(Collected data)
----------------------------------------

-- ==== Sys2Proof/Laws/Snapshot.lean ====
section
/-! SUPPORT. Copying one field of PO at a time: what a copy writes, what it leaves alone, and that the fields are all of PO
(spec/20_memory.md R72). -/

namespace Sys2Proof.Machine

@[simp] theorem trig_setTrig_same (po : PendingOutput) (t : Side) (e : TriggerEffect) : (po.setTrig t e).trig t = e := by
  cases t <;> rfl

@[simp] theorem setTrig_setTrig_same (po : PendingOutput) (t : Side) (e e' : TriggerEffect) :
    (po.setTrig t e).setTrig t e' = po.setTrig t e' := by
  cases t <;> rfl

@[simp] theorem setTrig_motorL (po : PendingOutput) (t : Side) (e : TriggerEffect) : (po.setTrig t e).motorL = po.motorL := by
  cases t <;> rfl
@[simp] theorem setTrig_motorR (po : PendingOutput) (t : Side) (e : TriggerEffect) : (po.setTrig t e).motorR = po.motorR := by
  cases t <;> rfl
@[simp] theorem setTrig_ledOption (po : PendingOutput) (t : Side) (e : TriggerEffect) : (po.setTrig t e).ledOption = po.ledOption := by
  cases t <;> rfl
@[simp] theorem setTrig_pulseOption (po : PendingOutput) (t : Side) (e : TriggerEffect) : (po.setTrig t e).pulseOption = po.pulseOption := by
  cases t <;> rfl
@[simp] theorem setTrig_brightness (po : PendingOutput) (t : Side) (e : TriggerEffect) : (po.setTrig t e).brightness = po.brightness := by
  cases t <;> rfl
@[simp] theorem setTrig_player (po : PendingOutput) (t : Side) (e : TriggerEffect) : (po.setTrig t e).player = po.player := by
  cases t <;> rfl
@[simp] theorem setTrig_rgb (po : PendingOutput) (t : Side) (e : TriggerEffect) : (po.setTrig t e).rgb = po.rgb := by
  cases t <;> rfl
@[simp] theorem setTrig_micLed (po : PendingOutput) (t : Side) (e : TriggerEffect) : (po.setTrig t e).micLed = po.micLed := by
  cases t <;> rfl
@[simp] theorem setTrig_micMute (po : PendingOutput) (t : Side) (e : TriggerEffect) : (po.setTrig t e).micMute = po.micMute := by
  cases t <;> rfl

theorem trig_setTrig_ne {t u : Side} (h : t ≠ u) (po : PendingOutput) (e : TriggerEffect) :
    (po.setTrig u e).trig t = po.trig t := by
  cases t <;> cases u <;> first | rfl | exact absurd rfl h

/-- A copied field has the value of its source. -/
@[simp] theorem copy_copy_same (f : PoField) (a b c : PendingOutput) : f.copy (f.copy a b) c = f.copy a c := by
  cases f with
  | trigForce t k => simp [PoField.copy, PendingOutput.setForce]
  | trigMode t => simp [PoField.copy, PendingOutput.setMode]
  | _ => rfl

/-- The last copy of a field counts. -/
@[simp] theorem copy_copy_into (f : PoField) (a b c : PendingOutput) : f.copy a (f.copy b c) = f.copy a c := by
  cases f with
  | trigForce t k =>
    simp only [PoField.copy, PendingOutput.setForce, setTrig_setTrig_same, trig_setTrig_same]
    congr 2
    ext i hi : 1
    simp only [Vector.getElem_setIfInBounds]
    split <;> rfl
  | trigMode t => simp [PoField.copy, PendingOutput.setMode]
  | _ => rfl

/-- Copying another field leaves a field alone. -/
theorem copy_copy_ne {f g : PoField} (h : f ≠ g) (a b c : PendingOutput) : f.copy (g.copy a b) c = f.copy b c := by
  have hside : ∀ (t u : Side) (e : TriggerEffect), (b.setTrig u e).trig t = if t = u then e else b.trig t := by
    intro t u e
    by_cases htu : t = u
    · subst htu; simp
    · simp [htu, trig_setTrig_ne htu]
  cases f <;> cases g <;> try first | rfl | exact absurd rfl h | (rename_i u; cases u <;> rfl) | (rename_i u _; cases u <;> rfl)
  all_goals
    simp only [PoField.copy, PendingOutput.setMode, PendingOutput.setForce, hside]
  all_goals
    split
    · simp_all [Fin.ext_iff, eq_comm]
    · rfl

/-- Copying a list of fields copies each of them and nothing else, in whatever order. -/
theorem copy_foldl (L x : PendingOutput) (f : PoField) : ∀ (l : List PoField) (p : PendingOutput),
    f.copy (l.foldl (fun po g => g.copy L po) p) x = if f ∈ l then f.copy L x else f.copy p x := by
  intro l
  induction l with
  | nil => intro p; simp
  | cons g l ih =>
    intro p
    rw [List.foldl_cons, ih]
    by_cases hl : f ∈ l
    · simp [hl]
    · by_cases hfg : f = g
      · subst hfg; simp
      · simp [hl, hfg, copy_copy_ne hfg]

end Sys2Proof.Machine
end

----------------------------------------

» **Your objective**: Look through the entries above; find each line with the word "then" and copy it.

» **Exercise output**:
  have hside : ∀ (t u : Side) (e : TriggerEffect), (b.setTrig u e).trig t = if t = u then e else b.trig t := by
    f.copy (l.foldl (fun po g => g.copy L po) p) x = if f ∈ l then f.copy L x else f.copy p x := by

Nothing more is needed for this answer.